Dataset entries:
□ □ □ □ □ □ □

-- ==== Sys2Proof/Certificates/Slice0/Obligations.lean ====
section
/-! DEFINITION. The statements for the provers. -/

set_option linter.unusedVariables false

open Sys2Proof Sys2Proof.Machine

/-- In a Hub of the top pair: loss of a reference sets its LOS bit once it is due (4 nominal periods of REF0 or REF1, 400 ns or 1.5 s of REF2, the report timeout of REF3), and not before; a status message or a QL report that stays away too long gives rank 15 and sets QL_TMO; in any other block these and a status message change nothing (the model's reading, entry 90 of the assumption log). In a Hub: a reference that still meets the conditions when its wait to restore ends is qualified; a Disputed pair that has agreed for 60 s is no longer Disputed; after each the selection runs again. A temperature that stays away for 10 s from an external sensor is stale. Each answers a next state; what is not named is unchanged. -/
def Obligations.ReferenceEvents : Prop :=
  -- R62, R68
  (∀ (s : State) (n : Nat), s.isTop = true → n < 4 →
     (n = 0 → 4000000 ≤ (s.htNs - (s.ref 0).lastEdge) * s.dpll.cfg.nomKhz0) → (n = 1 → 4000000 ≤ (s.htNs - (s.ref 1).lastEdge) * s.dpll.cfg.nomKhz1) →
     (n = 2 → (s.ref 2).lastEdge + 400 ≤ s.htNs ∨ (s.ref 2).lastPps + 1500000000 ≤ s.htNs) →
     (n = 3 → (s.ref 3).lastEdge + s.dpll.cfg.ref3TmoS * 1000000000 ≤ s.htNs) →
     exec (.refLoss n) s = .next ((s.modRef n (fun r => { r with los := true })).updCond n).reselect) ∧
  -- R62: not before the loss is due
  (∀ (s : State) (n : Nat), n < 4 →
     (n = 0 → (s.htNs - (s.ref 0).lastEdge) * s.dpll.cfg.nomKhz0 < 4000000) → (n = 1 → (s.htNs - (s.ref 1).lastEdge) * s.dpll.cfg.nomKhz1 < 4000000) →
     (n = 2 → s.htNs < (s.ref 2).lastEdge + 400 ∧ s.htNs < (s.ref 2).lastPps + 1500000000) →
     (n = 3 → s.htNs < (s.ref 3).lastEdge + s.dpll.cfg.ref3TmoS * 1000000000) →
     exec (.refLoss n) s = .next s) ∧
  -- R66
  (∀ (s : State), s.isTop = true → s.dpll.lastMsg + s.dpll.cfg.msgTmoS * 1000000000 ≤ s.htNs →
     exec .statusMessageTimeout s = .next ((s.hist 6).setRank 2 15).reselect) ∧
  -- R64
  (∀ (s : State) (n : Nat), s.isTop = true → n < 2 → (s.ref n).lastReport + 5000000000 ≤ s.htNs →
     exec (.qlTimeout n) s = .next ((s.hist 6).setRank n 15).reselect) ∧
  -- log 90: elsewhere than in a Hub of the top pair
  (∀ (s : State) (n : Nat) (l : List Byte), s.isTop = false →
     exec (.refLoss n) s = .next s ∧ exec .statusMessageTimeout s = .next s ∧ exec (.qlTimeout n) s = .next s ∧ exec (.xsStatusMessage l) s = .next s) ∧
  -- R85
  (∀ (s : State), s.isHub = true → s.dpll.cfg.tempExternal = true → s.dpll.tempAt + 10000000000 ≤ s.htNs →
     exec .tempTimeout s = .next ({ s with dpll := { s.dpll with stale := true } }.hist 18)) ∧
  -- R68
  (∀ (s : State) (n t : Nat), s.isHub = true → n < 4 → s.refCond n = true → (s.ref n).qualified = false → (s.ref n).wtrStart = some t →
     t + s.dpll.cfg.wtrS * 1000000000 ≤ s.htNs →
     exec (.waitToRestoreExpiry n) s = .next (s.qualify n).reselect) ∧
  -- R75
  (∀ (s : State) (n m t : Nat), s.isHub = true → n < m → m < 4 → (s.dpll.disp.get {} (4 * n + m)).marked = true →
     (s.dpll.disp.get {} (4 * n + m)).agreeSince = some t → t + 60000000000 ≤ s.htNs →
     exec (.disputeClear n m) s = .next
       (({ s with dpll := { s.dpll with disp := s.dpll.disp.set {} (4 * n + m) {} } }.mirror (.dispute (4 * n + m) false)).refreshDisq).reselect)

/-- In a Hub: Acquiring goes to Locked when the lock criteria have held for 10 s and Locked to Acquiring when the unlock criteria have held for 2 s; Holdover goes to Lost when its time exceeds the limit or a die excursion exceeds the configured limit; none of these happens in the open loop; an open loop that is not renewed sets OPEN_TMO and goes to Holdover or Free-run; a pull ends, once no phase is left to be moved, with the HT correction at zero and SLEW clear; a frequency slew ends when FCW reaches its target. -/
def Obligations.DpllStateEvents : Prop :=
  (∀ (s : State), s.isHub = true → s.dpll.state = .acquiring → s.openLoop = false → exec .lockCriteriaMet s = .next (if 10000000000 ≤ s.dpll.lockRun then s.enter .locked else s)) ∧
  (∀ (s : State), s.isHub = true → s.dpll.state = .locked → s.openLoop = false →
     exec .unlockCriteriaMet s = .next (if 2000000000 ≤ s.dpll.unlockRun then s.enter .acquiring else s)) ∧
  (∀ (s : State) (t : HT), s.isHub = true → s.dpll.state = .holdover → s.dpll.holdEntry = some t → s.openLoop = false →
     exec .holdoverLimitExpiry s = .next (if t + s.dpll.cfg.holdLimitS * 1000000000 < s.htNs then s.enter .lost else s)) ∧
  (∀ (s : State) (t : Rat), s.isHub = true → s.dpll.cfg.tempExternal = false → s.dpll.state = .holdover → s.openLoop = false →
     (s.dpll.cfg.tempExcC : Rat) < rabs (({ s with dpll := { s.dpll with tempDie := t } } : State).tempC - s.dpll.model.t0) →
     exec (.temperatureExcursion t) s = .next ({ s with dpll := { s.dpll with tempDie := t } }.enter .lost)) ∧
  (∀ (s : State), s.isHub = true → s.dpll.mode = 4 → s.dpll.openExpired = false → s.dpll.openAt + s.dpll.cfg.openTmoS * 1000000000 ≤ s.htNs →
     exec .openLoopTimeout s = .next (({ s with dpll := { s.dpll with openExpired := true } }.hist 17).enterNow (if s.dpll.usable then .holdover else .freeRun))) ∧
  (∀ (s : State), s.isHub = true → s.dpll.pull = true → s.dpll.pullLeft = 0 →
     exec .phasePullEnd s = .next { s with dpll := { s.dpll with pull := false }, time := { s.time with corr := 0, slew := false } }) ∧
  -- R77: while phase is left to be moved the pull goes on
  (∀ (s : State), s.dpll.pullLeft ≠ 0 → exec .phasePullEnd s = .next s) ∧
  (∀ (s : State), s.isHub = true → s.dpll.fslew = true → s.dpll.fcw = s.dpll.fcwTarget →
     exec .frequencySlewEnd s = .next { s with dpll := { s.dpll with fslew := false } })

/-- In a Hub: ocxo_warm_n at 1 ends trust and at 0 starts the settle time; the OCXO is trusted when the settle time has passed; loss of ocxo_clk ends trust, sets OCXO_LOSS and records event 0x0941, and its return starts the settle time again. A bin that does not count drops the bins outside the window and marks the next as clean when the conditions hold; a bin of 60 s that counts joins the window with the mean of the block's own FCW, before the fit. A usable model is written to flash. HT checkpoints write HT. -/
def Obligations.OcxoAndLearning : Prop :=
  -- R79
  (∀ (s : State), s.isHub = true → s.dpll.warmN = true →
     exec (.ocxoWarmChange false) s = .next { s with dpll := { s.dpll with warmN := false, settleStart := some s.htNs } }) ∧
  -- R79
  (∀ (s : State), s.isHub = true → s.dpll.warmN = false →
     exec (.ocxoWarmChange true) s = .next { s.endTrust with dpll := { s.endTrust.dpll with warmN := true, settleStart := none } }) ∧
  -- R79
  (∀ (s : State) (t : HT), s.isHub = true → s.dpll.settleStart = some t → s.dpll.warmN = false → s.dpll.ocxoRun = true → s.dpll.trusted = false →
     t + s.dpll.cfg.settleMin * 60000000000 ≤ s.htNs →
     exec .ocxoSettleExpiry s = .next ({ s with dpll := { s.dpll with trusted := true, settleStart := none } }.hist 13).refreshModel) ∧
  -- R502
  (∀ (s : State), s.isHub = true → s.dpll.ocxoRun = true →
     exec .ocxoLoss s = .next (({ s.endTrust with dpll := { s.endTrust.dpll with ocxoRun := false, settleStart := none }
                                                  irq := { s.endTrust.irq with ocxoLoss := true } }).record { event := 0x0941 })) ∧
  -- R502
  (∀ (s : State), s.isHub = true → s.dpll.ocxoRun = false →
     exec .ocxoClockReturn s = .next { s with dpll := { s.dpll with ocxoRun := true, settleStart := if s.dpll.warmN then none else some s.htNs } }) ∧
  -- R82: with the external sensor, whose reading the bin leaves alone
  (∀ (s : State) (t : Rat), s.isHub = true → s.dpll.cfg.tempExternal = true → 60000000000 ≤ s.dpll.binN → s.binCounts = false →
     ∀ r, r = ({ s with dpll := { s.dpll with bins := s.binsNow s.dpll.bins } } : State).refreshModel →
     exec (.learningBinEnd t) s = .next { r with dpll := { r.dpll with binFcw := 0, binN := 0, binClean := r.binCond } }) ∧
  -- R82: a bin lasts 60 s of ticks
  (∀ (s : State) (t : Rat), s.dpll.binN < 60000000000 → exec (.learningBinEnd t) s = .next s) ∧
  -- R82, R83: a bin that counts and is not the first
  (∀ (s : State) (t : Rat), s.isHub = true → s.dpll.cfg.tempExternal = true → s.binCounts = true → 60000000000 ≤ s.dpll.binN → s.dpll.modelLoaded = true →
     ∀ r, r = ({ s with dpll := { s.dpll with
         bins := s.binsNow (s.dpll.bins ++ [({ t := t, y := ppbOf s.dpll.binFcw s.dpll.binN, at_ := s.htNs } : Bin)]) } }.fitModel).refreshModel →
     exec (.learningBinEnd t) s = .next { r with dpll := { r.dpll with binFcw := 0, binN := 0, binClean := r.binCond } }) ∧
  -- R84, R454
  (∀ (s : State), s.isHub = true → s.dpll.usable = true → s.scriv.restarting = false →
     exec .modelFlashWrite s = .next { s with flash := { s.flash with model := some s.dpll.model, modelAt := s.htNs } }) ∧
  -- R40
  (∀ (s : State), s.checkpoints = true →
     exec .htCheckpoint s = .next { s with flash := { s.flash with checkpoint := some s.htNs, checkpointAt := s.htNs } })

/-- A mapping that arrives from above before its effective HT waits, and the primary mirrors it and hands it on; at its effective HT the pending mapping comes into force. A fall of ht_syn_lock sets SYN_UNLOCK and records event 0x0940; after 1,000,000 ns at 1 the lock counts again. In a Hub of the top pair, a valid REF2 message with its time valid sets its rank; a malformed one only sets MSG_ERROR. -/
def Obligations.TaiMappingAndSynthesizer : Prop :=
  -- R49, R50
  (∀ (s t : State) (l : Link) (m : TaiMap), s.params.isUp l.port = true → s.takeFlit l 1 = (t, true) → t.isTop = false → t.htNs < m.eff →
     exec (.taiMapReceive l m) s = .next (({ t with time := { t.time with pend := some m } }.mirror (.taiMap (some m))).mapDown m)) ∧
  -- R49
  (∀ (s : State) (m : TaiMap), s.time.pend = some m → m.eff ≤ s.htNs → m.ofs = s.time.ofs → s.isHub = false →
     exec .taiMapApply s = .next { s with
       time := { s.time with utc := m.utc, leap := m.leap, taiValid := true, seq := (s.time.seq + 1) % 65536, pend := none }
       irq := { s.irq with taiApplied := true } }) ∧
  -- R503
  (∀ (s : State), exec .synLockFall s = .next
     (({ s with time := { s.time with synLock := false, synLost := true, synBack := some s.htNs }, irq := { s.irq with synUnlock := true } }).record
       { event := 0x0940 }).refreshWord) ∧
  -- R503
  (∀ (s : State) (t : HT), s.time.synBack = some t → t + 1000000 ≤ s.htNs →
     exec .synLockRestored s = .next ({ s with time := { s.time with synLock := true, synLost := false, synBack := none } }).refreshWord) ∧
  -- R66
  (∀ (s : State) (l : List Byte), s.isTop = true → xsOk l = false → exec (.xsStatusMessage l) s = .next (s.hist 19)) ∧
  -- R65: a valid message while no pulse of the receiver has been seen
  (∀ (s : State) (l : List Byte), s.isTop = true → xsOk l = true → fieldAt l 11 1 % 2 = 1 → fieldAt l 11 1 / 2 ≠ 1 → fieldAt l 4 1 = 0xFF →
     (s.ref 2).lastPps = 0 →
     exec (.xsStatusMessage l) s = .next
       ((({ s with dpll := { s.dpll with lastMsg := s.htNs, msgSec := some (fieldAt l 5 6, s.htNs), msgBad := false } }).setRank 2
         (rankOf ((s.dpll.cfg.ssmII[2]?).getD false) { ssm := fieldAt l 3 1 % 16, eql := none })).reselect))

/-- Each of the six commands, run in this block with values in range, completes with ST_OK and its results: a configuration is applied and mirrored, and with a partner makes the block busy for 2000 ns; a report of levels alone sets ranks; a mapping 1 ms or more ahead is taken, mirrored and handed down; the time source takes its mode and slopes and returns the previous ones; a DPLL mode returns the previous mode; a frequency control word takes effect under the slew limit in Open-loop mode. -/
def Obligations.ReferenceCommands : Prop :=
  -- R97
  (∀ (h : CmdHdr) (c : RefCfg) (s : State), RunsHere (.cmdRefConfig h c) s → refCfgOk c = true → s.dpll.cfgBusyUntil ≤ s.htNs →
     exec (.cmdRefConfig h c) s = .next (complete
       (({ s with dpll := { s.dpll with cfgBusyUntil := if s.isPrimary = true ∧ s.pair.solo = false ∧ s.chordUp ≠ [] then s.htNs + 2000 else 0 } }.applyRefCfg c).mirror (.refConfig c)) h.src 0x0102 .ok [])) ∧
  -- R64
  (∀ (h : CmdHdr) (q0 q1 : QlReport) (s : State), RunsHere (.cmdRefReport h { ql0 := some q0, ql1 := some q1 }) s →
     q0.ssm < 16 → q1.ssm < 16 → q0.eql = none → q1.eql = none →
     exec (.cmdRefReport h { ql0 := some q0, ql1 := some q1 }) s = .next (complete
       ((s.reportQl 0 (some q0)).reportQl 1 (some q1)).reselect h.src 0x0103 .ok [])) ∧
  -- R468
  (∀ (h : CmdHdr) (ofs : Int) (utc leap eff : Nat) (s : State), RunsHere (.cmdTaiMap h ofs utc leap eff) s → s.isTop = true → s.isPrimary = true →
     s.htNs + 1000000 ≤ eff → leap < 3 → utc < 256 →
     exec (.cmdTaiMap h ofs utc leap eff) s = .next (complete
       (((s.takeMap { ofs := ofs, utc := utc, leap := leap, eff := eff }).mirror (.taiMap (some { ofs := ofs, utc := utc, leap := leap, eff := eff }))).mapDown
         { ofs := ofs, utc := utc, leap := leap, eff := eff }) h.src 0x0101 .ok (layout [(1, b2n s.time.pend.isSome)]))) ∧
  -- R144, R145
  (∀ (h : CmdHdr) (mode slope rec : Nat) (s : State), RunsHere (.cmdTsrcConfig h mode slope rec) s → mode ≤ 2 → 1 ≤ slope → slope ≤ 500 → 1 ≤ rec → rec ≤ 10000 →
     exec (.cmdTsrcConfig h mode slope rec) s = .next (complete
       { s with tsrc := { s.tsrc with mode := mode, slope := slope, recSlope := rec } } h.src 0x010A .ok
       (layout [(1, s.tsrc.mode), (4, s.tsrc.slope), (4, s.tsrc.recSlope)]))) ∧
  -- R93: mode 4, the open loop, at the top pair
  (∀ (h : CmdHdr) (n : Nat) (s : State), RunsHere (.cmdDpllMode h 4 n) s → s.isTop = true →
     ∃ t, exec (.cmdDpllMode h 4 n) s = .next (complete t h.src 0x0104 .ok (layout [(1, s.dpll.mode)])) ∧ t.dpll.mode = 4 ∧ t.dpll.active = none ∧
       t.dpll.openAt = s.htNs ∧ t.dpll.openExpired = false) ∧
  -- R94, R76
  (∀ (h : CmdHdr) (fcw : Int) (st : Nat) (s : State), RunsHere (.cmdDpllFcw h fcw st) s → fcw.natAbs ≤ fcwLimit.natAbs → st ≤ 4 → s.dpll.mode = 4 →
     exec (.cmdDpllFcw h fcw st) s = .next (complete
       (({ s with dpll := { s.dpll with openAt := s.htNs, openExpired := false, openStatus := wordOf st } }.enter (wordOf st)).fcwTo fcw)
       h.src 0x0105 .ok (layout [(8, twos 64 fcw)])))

□ □ □ □ □ □ □

How to complete this task: From the records above, transcribe without alteration every line from the one with "exec (.waitToRestoreExpiry n)" to the one with "n + m) false)).refreshDisq).reselect)", inclusive.

Answer section:
     exec (.waitToRestoreExpiry n) s = .next (s.qualify n).reselect) ∧
  -- R75
  (∀ (s : State) (n m t : Nat), s.isHub = true → n < m → m < 4 → (s.dpll.disp.get {} (4 * n + m)).marked = true →
     (s.dpll.disp.get {} (4 * n + m)).agreeSince = some t → t + 60000000000 ≤ s.htNs →
     exec (.disputeClear n m) s = .next
       (({ s with dpll := { s.dpll with disp := s.dpll.disp.set {} (4 * n + m) {} } }.mirror (.dispute (4 * n + m) false)).refreshDisq).reselect)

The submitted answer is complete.